##### Data supplied #####
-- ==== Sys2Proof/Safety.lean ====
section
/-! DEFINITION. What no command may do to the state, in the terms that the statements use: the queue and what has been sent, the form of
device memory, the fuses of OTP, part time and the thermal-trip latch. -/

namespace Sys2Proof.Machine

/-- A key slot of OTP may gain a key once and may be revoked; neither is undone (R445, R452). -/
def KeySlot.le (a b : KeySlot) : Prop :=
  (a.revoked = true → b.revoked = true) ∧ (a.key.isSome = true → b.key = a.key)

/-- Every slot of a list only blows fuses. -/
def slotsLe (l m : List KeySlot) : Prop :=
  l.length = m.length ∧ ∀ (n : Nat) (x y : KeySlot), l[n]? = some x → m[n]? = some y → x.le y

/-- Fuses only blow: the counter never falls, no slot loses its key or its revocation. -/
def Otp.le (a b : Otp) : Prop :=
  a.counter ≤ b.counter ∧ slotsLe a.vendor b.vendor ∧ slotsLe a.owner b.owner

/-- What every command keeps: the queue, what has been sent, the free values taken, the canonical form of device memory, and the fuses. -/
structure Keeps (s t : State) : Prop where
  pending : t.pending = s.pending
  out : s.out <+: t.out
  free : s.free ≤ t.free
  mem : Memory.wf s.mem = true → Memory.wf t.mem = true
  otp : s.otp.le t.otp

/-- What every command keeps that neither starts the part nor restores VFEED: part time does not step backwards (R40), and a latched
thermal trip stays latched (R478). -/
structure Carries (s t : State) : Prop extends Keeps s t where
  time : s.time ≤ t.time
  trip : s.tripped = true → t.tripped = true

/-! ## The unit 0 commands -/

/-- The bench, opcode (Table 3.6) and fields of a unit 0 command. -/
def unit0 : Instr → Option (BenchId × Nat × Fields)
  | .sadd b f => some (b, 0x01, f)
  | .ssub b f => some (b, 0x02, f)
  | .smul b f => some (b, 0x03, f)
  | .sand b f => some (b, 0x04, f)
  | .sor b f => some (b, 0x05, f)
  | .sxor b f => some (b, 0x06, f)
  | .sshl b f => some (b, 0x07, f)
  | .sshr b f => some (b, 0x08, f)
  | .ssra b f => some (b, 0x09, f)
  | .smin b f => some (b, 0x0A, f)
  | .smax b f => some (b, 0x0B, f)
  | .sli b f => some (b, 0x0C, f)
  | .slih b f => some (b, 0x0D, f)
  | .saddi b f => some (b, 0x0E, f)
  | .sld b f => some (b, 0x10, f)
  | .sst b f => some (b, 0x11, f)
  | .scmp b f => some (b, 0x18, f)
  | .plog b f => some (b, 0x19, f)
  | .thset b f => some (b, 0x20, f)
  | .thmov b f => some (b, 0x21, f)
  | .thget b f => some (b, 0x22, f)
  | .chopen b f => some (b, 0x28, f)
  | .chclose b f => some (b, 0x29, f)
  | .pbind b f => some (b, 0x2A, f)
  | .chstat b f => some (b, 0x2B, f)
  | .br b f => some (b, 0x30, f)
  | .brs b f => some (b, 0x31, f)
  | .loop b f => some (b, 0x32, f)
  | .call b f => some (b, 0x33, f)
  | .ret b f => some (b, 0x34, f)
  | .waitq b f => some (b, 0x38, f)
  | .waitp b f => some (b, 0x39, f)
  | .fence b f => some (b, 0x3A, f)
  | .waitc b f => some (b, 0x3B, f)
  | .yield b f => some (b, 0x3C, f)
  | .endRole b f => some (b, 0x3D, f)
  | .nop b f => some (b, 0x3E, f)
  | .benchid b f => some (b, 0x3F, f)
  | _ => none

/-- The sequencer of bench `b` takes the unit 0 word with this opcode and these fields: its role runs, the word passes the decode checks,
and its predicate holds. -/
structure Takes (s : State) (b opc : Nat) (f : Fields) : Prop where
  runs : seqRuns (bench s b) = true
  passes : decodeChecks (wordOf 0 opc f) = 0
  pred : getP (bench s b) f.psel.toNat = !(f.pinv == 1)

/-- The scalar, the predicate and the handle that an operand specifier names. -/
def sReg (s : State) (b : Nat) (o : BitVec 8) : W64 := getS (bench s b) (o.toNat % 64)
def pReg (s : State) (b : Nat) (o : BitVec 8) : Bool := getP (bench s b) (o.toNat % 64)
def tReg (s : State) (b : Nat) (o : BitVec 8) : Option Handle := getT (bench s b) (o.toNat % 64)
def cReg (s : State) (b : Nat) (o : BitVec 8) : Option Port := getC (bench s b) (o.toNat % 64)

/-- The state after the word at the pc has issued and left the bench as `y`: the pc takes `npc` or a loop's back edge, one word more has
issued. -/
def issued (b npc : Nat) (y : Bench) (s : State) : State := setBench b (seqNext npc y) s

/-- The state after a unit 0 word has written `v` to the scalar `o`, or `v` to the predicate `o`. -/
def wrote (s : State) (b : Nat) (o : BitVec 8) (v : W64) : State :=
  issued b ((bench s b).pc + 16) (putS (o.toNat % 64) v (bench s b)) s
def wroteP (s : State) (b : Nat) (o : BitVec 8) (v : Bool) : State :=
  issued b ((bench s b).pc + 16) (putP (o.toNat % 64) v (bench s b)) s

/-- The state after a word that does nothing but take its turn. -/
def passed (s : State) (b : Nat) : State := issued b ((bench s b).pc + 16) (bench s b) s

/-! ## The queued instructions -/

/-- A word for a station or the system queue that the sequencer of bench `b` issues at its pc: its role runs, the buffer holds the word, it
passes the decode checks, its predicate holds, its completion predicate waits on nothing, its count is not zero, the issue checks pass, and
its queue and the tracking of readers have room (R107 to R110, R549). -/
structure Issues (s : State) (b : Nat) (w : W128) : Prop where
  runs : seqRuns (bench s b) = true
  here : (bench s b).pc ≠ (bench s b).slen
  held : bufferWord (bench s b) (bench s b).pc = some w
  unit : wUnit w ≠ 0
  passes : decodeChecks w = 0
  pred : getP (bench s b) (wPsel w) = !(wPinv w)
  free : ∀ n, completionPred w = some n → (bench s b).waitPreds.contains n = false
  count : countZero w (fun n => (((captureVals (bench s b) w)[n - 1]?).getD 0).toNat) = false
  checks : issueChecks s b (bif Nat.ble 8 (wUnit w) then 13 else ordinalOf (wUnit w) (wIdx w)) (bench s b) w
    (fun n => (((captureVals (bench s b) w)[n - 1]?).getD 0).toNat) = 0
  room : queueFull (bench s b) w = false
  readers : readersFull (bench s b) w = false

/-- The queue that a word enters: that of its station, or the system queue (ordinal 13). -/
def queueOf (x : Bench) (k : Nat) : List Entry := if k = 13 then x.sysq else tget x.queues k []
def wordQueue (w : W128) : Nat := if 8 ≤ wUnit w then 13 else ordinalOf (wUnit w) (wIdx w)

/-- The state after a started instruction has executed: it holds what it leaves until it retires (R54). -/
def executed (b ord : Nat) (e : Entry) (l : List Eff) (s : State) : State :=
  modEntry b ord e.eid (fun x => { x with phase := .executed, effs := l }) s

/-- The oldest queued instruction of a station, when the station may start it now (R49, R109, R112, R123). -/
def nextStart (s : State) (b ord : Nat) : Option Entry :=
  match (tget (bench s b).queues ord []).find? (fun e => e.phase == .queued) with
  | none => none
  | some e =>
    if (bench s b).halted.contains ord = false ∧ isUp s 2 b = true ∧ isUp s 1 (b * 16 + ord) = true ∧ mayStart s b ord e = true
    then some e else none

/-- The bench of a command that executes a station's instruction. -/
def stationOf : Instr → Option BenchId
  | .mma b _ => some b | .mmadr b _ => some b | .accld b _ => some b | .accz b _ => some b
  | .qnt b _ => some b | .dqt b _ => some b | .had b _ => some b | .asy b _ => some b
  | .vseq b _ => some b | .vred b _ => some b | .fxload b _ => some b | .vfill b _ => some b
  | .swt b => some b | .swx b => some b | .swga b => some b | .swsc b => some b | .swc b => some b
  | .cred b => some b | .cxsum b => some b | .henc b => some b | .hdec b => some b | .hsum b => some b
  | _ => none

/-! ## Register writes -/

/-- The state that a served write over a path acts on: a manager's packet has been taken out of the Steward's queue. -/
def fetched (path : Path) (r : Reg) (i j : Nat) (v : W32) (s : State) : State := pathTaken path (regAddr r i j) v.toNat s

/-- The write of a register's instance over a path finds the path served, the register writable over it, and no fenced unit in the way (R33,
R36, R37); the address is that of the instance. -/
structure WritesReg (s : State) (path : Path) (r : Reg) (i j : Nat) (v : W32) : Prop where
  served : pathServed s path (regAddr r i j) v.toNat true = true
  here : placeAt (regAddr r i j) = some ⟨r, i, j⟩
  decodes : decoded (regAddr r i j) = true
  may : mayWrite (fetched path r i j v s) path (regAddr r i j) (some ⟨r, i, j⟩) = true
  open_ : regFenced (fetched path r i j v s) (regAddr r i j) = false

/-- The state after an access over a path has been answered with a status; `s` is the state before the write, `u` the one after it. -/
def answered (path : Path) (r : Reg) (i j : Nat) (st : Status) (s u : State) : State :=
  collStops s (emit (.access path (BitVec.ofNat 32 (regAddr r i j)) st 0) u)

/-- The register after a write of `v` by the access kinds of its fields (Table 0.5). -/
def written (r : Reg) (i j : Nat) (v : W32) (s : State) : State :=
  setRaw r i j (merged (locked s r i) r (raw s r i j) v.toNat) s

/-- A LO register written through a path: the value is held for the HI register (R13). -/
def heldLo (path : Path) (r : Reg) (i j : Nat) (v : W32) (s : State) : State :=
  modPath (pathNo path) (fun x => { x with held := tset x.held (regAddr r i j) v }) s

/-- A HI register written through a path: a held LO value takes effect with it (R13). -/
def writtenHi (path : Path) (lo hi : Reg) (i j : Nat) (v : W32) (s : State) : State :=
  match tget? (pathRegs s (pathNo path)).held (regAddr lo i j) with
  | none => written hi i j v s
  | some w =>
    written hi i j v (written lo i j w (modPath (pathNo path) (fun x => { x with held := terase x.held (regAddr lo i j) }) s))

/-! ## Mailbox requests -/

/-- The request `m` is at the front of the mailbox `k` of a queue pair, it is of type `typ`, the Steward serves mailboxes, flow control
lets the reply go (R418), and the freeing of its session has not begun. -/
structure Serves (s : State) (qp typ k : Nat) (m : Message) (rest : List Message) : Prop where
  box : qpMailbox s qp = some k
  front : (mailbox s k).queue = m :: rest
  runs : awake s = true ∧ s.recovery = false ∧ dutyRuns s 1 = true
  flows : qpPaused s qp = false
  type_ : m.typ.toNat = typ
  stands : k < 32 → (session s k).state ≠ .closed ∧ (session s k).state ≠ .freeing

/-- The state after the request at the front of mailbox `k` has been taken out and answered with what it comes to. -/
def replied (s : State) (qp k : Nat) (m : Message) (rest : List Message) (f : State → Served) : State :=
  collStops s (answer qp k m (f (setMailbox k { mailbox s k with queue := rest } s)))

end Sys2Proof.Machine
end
#####
The listing above holds a line with "(b, 0x3E, f)" and a line with "passes the decode checks, its". Print the stretch from the first through the second, exactly and alone.

  | .nop b f => some (b, 0x3E, f)
  | .benchid b f => some (b, 0x3F, f)
  | _ => none

/-- The sequencer of bench `b` takes the unit 0 word with this opcode and these fields: its role runs, the word passes the decode checks,
and its predicate holds. -/
structure Takes (s : State) (b opc : Nat) (f : Fields) : Prop where
  runs : seqRuns (bench s b) = true
  passes : decodeChecks (wordOf 0 opc f) = 0
  pred : getP (bench s b) f.psel.toNat = !(f.pinv == 1)

/-- The scalar, the predicate and the handle that an operand specifier names. -/
def sReg (s : State) (b : Nat) (o : BitVec 8) : W64 := getS (bench s b) (o.toNat % 64)
def pReg (s : State) (b : Nat) (o : BitVec 8) : Bool := getP (bench s b) (o.toNat % 64)
def tReg (s : State) (b : Nat) (o : BitVec 8) : Option Handle := getT (bench s b) (o.toNat % 64)
def cReg (s : State) (b : Nat) (o : BitVec 8) : Option Port := getC (bench s b) (o.toNat % 64)

/-- The state after the word at the pc has issued and left the bench as `y`: the pc takes `npc` or a loop's back edge, one word more has
issued. -/
def issued (b npc : Nat) (y : Bench) (s : State) : State := setBench b (seqNext npc y) s

/-- The state after a unit 0 word has written `v` to the scalar `o`, or `v` to the predicate `o`. -/
def wrote (s : State) (b : Nat) (o : BitVec 8) (v : W64) : State :=
  issued b ((bench s b).pc + 16) (putS (o.toNat % 64) v (bench s b)) s
def wroteP (s : State) (b : Nat) (o : BitVec 8) (v : Bool) : State :=
  issued b ((bench s b).pc + 16) (putP (o.toNat % 64) v (bench s b)) s

/-- The state after a word that does nothing but take its turn. -/
def passed (s : State) (b : Nat) : State := issued b ((bench s b).pc + 16) (bench s b) s

/-! ## The queued instructions -/

/-- A word for a station or the system queue that the sequencer of bench `b` issues at its pc: its role runs, the buffer holds the word, it
passes the decode checks, its predicate holds, its completion predicate waits on nothing, its count is not zero, the issue checks pass, and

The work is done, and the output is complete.